¡Adelante!



La obra que te traigo para empezar la semana es muy bella. Como ves, a pesar de los rigores del verano, no dejo de tirar la casa por la ventana y procurar traerte lo mejor de lo mejor. El maestro que nos visita hoy lo hace por primera vez. Te diré que es música contemporánea pero si esta palabra de produce rechazo te aconsejo que sigas leyendo y que escuches. ¡Me lo agradecerás!

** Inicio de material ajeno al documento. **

/-- R119, R28: a reset clears the engine it names, which has not faulted, takes back any pending result word and
touches neither host memory nor another engine; after it ENCRYPT and DECRYPT return NOT_CONSTRUCTED (0x04). What `S`
and `LAYOUT` then hold is not said (free values, log entries 1 to 3), and bytes that faulted commands left without a
value are drawn afresh (R111, `loseFaulted`, log entry 22); the host's list is log entry 7. -/
def Obligations.ResetEventClearsEngine : Prop :=
  ∀ (s : State) (k : Nat) (rest : List HostAction) (e : Engine),
    s.inputs = .reset k :: rest → s.engines[k]? = some e → e.faulted = none →
    ∃ t : State, step s = .next (loseFaulted t) ∧ t.engine.ready = false ∧ t.engine.results = [] ∧ t.engine.faulted = none ∧ t.index = k ∧
      t.before = s.engines.take k ∧ t.after = s.engines.drop (k + 1) ∧
      t.mem = s.mem ∧ t.admitted = s.admitted ∧ t.inputs = rest ∧
      ∀ daddr saddr len : Word,
        exec (.encrypt daddr saddr len) (loseFaulted t) =
            .next { loseFaulted t with engine := { t.engine with results := [0x04#32] } } ∧
        exec (.decrypt daddr saddr len) (loseFaulted t) =
            .next { loseFaulted t with engine := { t.engine with results := [0x04#32] } }

/-- R118, R30, R111 (the host's write as one action is the model's, log entries 7 and 11, and the bytes without a
value are log entries 3 and 22): between commands the host changes the byte it names and nothing else. A byte in the
destination range of a command that an engine has faulted on has no value, before the write and after it, and of it
nothing is said. -/
def Obligations.HostWriteChangesOneByte : Prop :=
  ∀ (s : State) (addr : Word) (v : Byte) (rest : List HostAction),
    s.inputs = .write addr v :: rest → s.mem.wf →
    ∃ t : State, step s = .next t ∧ (holdsValue s addr.toNat → t.mem.read addr.toNat = v) ∧
      (∀ a : Nat, a ≠ addr.toNat → holdsValue s a → t.mem.read a = s.mem.read a) ∧
      t.before = s.before ∧ t.engine = s.engine ∧ t.after = s.after ∧ t.admitted = s.admitted ∧
      t.inputs = rest ∧ ((∀ e ∈ s.engines, e.faulted = none) → t.draws = s.draws)

/-- R28, R5 (the platform as data is log entries 5 and 6, and the host's list of pending actions, empty at reset, is
the model's choice of log entry 7): after reset every engine has `READY` = 0, no result word and no fault, and there
is at least one engine; the engines are as many as the platform says. -/
def Obligations.ResetLeavesEnginesIdle : Prop :=
  ∀ p : Platform,
    (∀ e ∈ (State.boot p).engines, e.ready = false ∧ e.results = [] ∧ e.faulted = none) ∧
    (State.boot p).engines.length = p.otherEngines + 1 ∧ (State.boot p).admitted = p.admitted ∧
    (State.boot p).inputs = []

/-! ## INIT (40_state_init.md) -/

/-- R65, R104: a key size other than 32 is WRONG_KEY_SIZE (0x01), whatever the nonce size, the addresses and the
admission are: `READY` cleared, no memory access, one result word. -/
def Obligations.WrongKeySizeFailsFirst : Prop :=
  ∀ (klen nlen kaddr naddr ctr : Word) (s : State), klen ≠ 32#32 →
    ∃ t : State, exec (.init klen nlen kaddr naddr ctr) s = .next t ∧ t.engine.ready = false ∧
      t.engine.results = s.engine.results ++ [0x01#32] ∧ t.mem = s.mem ∧ t.before = s.before ∧ t.after = s.after ∧
      t.admitted = s.admitted ∧ t.inputs = s.inputs

/-- R66, R105: with a 32-byte key, a nonce size other than 8 and 12 is WRONG_NONCE_SIZE (0x02), whatever the addresses
and the admission are. -/
def Obligations.WrongNonceSizeFails : Prop :=
  ∀ (nlen kaddr naddr ctr : Word) (s : State), nlen ≠ 8#32 → nlen ≠ 12#32 →
    ∃ t : State, exec (.init 32#32 nlen kaddr naddr ctr) s = .next t ∧ t.engine.ready = false ∧
      t.engine.results = s.engine.results ++ [0x02#32] ∧ t.mem = s.mem ∧ t.before = s.before ∧ t.after = s.after ∧
      t.admitted = s.admitted ∧ t.inputs = s.inputs

/-- R68, R69, R74: an INIT with an 8-byte nonce builds `S[4..15]` in the reference layout from host memory, whatever CTR
is, and responds OK. -/
def Obligations.InitBuildsReferenceLayout : Prop :=
  ∀ (kaddr naddr ctr : Word) (s : State), InitDuties s kaddr naddr 8#32 →
    ∃ t : State, exec (.init 32#32 8#32 kaddr naddr ctr) s = .next t ∧
      t.engine.S.toList.drop 4 =
        (List.range 8).map (fun i => le32At s.mem (kaddr.toNat + 4 * i)) ++
          [0#32, 0#32, le32At s.mem naddr.toNat, le32At s.mem (naddr.toNat + 4)] ∧
      t.engine.ready = true ∧ t.engine.layout = .ref ∧ t.engine.results = s.engine.results ++ [0x00#32] ∧
      t.mem = s.mem ∧ t.before = s.before ∧ t.after = s.after ∧ t.admitted = s.admitted ∧ t.inputs = s.inputs ∧
      t.draws = s.draws

/-- R68, R70: an INIT with a 12-byte nonce builds `S[4..15]` in the IETF layout from host memory and CTR, and responds
OK. -/
def Obligations.InitBuildsIetfLayout : Prop :=
  ∀ (kaddr naddr ctr : Word) (s : State), InitDuties s kaddr naddr 12#32 →
    ∃ t : State, exec (.init 32#32 12#32 kaddr naddr ctr) s = .next t ∧
      t.engine.S.toList.drop 4 =
        (List.range 8).map (fun i => le32At s.mem (kaddr.toNat + 4 * i)) ++
          [ctr, le32At s.mem naddr.toNat, le32At s.mem (naddr.toNat + 4), le32At s.mem (naddr.toNat + 8)] ∧
      t.engine.ready = true ∧ t.engine.layout = .ietf ∧ t.engine.results = s.engine.results ++ [0x00#32] ∧
      t.mem = s.mem ∧ t.before = s.before ∧ t.after = s.after ∧ t.admitted = s.admitted ∧ t.inputs = s.inputs ∧
      t.draws = s.draws
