-- ==== Sys2Proof/Laws/Init.lean ====
section
/-! SUPPORT. Everything INIT can do, and the words it builds in terms of host memory. -/

namespace Sys2Proof.Machine

/-- A word of a byte range is the word of host memory at its place. -/
theorem wordAt_bytesAt {m : Memory} {a n i : Nat} (h : 4 * i + 3 < n) : wordAt (bytesAt m a n) i = le32At m (a + 4 * i) := by
  simp only [wordAt, le32At]
  rw [bytesAt_getD m (by omega), bytesAt_getD m (by omega), bytesAt_getD m (by omega), bytesAt_getD m (by omega)]
  rfl

/-- The state INIT builds, in terms of host memory (R64, R67, R68). -/
theorem instanceWords_toList (m : Memory) (a : Nat) (w12 w13 w14 w15 : Word) :
    (instanceWords (bytesAt m a 32) w12 w13 w14 w15).toList =
      [0x61707865#32, 0x3320646e#32, 0x79622d32#32, 0x6b206574#32] ++
        (List.range 8).map (fun i => le32At m (a + 4 * i)) ++ [w12, w13, w14, w15] := by
  have h : ∀ i < 8, wordAt (bytesAt m a 32) i = le32At m (a + 4 * i) := fun i hi => wordAt_bytesAt (by omega)
  have hl : (instanceWords (bytesAt m a 32) w12 w13 w14 w15).toList =
      [sigma 0, sigma 1, sigma 2, sigma 3] ++ (List.range 8).map (wordAt (bytesAt m a 32)) ++ [w12, w13, w14, w15] := rfl
  have hmap : (List.range 8).map (wordAt (bytesAt m a 32)) = (List.range 8).map fun i => le32At m (a + 4 * i) :=
    List.map_congr_left fun i hi => h i (List.mem_range.1 hi)
  rw [hl, hmap]
  rfl

/-- INIT builds the constant region (R67). -/
theorem constantsHold_instanceWords (key : List Byte) (w12 w13 w14 w15 : Word) :
    constantsHold (instanceWords key w12 w13 w14 w15) := ⟨rfl, rfl, rfl, rfl⟩

/-- The next state of a successful INIT. -/
def initNext (nlen kaddr naddr ctr : Word) (s : State) : State :=
  if nlen = 8#32 then
    respond .ok (construct (refWords (bytesAt s.mem kaddr.toNat 32) (bytesAt s.mem naddr.toNat 8)) .ref s)
  else
    respond .ok (construct (ietfWords (bytesAt s.mem kaddr.toNat 32) (bytesAt s.mem naddr.toNat 12) ctr) .ietf s)

@[simp] theorem initNext_ready (nlen kaddr naddr ctr : Word) (s : State) :
    (initNext nlen kaddr naddr ctr s).engine.ready = true := by unfold initNext; split <;> simp

@[simp] theorem initNext_results (nlen kaddr naddr ctr : Word) (s : State) :
    (initNext nlen kaddr naddr ctr s).engine.results = s.engine.results ++ [resultWord .ok] := by
  unfold initNext; split <;> simp

@[simp] theorem initNext_faulted (nlen kaddr naddr ctr : Word) (s : State) :
    (initNext nlen kaddr naddr ctr s).engine.faulted = s.engine.faulted := by unfold initNext; split <;> simp

@[simp] theorem initNext_mem (nlen kaddr naddr ctr : Word) (s : State) :
    (initNext nlen kaddr naddr ctr s).mem = s.mem := by unfold initNext; split <;> simp

@[simp] theorem initNext_admitted (nlen kaddr naddr ctr : Word) (s : State) :
    (initNext nlen kaddr naddr ctr s).admitted = s.admitted := by unfold initNext; split <;> simp

/-- A constructed instance holds the constants (R67). -/
theorem constantsHold_initNext (nlen kaddr naddr ctr : Word) (s : State) :
    constantsHold (initNext nlen kaddr naddr ctr s).engine.S := by
  unfold initNext
  split
  · exact constantsHold_instanceWords _ _ _ _ _
  · exact constantsHold_instanceWords _ _ _ _ _

/-- The range check on a non-empty range is exactly R33. -/
theorem crossesTop_of_pos {a n : Word} (hn : 0 < n.toNat) : crossesTop a n = false ↔ a.toNat + n.toNat ≤ 2 ^ 32 := by
  simp only [crossesTop, addrSpace, Bool.and_eq_false_iff, decide_eq_false_iff_not]
  omega

theorem execInit_of_duties {nlen kaddr naddr : Word} (ctr : Word) {s : State} (hn : nlen = 8#32 ∨ nlen = 12#32)
    (h : InitDuties s kaddr naddr nlen) :
    execInit 32#32 nlen kaddr naddr ctr s = .next (initNext nlen kaddr naddr ctr s) := by
  have hk := readBytes_eq_some h.keyReadable
  have hr := readBytes_eq_some h.nonceReadable
  have hkey : crossesTop kaddr 32#32 = false := (crossesTop_of_pos (by decide)).2 h.key
  have hnonce : crossesTop naddr nlen = false := (crossesTop_of_pos (by rcases hn with rfl | rfl <;> decide)).2 h.nonce
  have hk' : readBytes s kaddr.toNat (32#32).toNat = _ := hk
  rcases hn with rfl | rfl <;>
    simp only [execInit, hkey, hnonce, hk', hr, initNext] <;> rfl

/-- Everything INIT can do (R112). -/
theorem execInit_cases (klen nlen kaddr naddr ctr : Word) (s : State) :
    (klen ≠ 32#32 ∧ execInit klen nlen kaddr naddr ctr s = .next (respond .wrongKeySize (failConstruction s))) ∨
    (klen = 32#32 ∧ nlen ≠ 8#32 ∧ nlen ≠ 12#32 ∧
      execInit klen nlen kaddr naddr ctr s = .next (respond .wrongNonceSize (failConstruction s))) ∨
    (klen = 32#32 ∧ (nlen = 8#32 ∨ nlen = 12#32) ∧ InitDuties s kaddr naddr nlen ∧
      execInit klen nlen kaddr naddr ctr s = .next (initNext nlen kaddr naddr ctr s)) ∨
    (klen = 32#32 ∧ (nlen = 8#32 ∨ nlen = 12#32) ∧ ¬ InitDuties s kaddr naddr nlen ∧
      execInit klen nlen kaddr naddr ctr s = .fault (.bufferFault (.init klen nlen kaddr naddr ctr))) := by
  by_cases hk : klen = 32#32
  · subst hk
    by_cases hn : nlen = 8#32 ∨ nlen = 12#32
    · by_cases h : InitDuties s kaddr naddr nlen
      · exact .inr (.inr (.inl ⟨rfl, hn, h, execInit_of_duties ctr hn h⟩))
      · refine .inr (.inr (.inr ⟨rfl, hn, h, ?_⟩))
        have hnot : ¬ (nlen ≠ 8#32 ∧ nlen ≠ 12#32) := by rcases hn with rfl | rfl <;> decide
        simp only [execInit, ne_eq, not_true_eq_false, if_false, if_neg hnot]
        split
        · rfl
        · rename_i hc
          simp only [Bool.or_eq_true, not_or, Bool.not_eq_true] at hc
          split
          · rename_i key nonce hkey hnonce
            exact absurd ⟨(crossesTop_of_pos (by decide)).1 hc.1,
              (crossesTop_of_pos (by rcases hn with rfl | rfl <;> decide)).1 hc.2, rangeAdmitted_of_readBytes hkey, rangeAdmitted_of_readBytes hnonce⟩ h
          · rfl
    · rw [not_or] at hn
      exact .inr (.inl ⟨rfl, hn.1, hn.2, by simp [execInit, hn.1, hn.2]⟩)
  · exact .inl ⟨hk, by simp [execInit, hk]⟩

end Sys2Proof.Machine
end

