/-- The first four of sixteen words, by their indices. -/
theorem take_four_toList (S : Words16) : S.toList.take 4 = [S[0], S[1], S[2], S[3]] :=
  List.ext_getElem (by simp) fun i _ hi => by
    have : i < 4 := hi
    interval_cases i <;> simp

/-- The constant region as a list (R67). -/
theorem take_four_of_constantsHold {S : Words16} (h : constantsHold S) :
    S.toList.take 4 = [sigma 0, sigma 1, sigma 2, sigma 3] := by
  obtain ⟨h0, h1, h2, h3⟩ := h
  rw [take_four_toList, h0, h1, h2, h3]

/-- Settles O20: an INIT that meets its duties constructs, and what it constructs holds the constants. -/
theorem initSetsSigmaConstants : Obligations.InitSetsSigmaConstants := by
  intro nlen kaddr naddr ctr s hn hd
  have hconstants := constantsHold_initNext nlen kaddr naddr ctr s
  exact ⟨_, exec_init_of_duties ctr hn hd, (take_four_of_constantsHold hconstants).trans sigma_values_eq_ascii⟩

end Sys2Proof.Machine
end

Está con nosotros hoy Vladimir Martynov (1946), compositor ruso nacido en Moscú. Estudió en el Conservatorio de Moscú y ya cuando era estudiante demostró su gran capacidad como compositor. Fue Nadia Boulanger la que reparón en lo buen compositor que era. Pronto se convirtió en un representante de las corrientes más radicales de su época, entre las que estaban, por su puesto, el serialismo. Pero también se interesó en la música antigua, especialmente la medieval, cuya música editó de forma regular. Esta música poco a poco fue atrapándole y su música pasó del hiperconstructivismo a otros caminos, como esa etapa de la "nueva sencillez" que comenzó a adoptar en 1976. Pasó a interesarse en la música rock y luego se hizo profesor de teología, llegando a dedicarse al canto antiguo. En fin, si a alguien puede aplicarse la palabra "ecléctico" como estilo ese es Martynov.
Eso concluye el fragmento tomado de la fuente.